-- ==== Sys2Proof/Config.lean ====
section
/-! DEFINITION. The parameters of the block (00_scope.md R5, R6) and the values the spec leaves unspecified.
An `opaque` constant has no body, so nothing can be proved of its value: a statement that mentions it holds whatever it is. -/

namespace Sys2Proof

/-- The four buffers (10_state.md R15), by name, to number their unspecified contents. -/
inductive Buffer where
  | bm
  | pm
  | blkbuf
  | rxbuf
  deriving DecidableEq, Repr

/-- `HEAD_ROWS` (R5): printhead height in dots. -/
@[simp] abbrev Config.headRows : Nat := 128
/-- `COL_BYTES` (R5): bytes per pixel column in the Pattern buffer. -/
@[simp] abbrev Config.colBytes : Nat := 16
/-- `BLOCK_MAX` (R5): most payload bytes in one Raster block. -/
@[simp] abbrev Config.blockMax : Nat := 60
/-- `BLOCK_HDR` (R5): header bytes of a Raster-block frame. -/
@[simp] abbrev Config.blockHdr : Nat := 4
/-- `PAGE_BYTES` (R5): Pattern bytes per page. -/
@[simp] abbrev Config.pageBytes : Nat := 8192
/-- `TSIZES` (R5): the legal transfer sizes. -/
@[simp] abbrev Config.tsizes : List Nat := [1, 16, 64]
/-- `FRAME_MAX` (R5): most bytes in any frame, and the size of BLKBUF (R32). -/
@[simp] abbrev Config.frameMax : Nat := 64
/-- `RX_MAX` (R5): most bytes one receive returns, and the size of RXBUF (R33). -/
@[simp] abbrev Config.rxMax : Nat := 64
/-- `ACK` (R5). -/
@[simp] abbrev Config.ack : Byte := 0x06
/-- `NAK` (R5, R66): one non-matching response among others; no rule of the block tests for it. -/
@[simp] abbrev Config.nak : Byte := 0x1E

/-- How far `W_MAX` lies above its least value 1: free (R6, D5). -/
opaque Config.wMaxExcess : Nat
/-- How far `H_IN_MAX` lies above its least value 128: free (R6, D5). -/
opaque Config.hInMaxExcess : Nat

/-- `W_MAX`, at least 1 (R6): the largest Bitmap width the block accepts. -/
def Config.wMax : Nat := 1 + Config.wMaxExcess
/-- `H_IN_MAX`, at least 128 (R6): the largest input height the host may present. -/
def Config.hInMax : Nat := 128 + Config.hInMaxExcess

/-- What byte `a` of a buffer holds when nothing has written it since its contents last became unspecified, for the
`epoch`-th time: a free value (R37, 93_implementation_defined.md I1 to I3; log 3, log 9). -/
opaque Config.unspecified (b : Buffer) (epoch a : Nat) : Byte

/-- `TapeOfByte` (R6, R96): the partial map from byte 4 of the Get-mounted-tape response to a tape code. The host applies
it; no rule of the block reads it. -/
opaque Config.tapeOfByte : Byte → Option (BitVec 16)

end Sys2Proof
end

Work instruction:
Scan the data above for the word "wMaxExcess" and report every line where it is found.

Exercise result:
opaque Config.wMaxExcess : Nat
def Config.wMax : Nat := 1 + Config.wMaxExcess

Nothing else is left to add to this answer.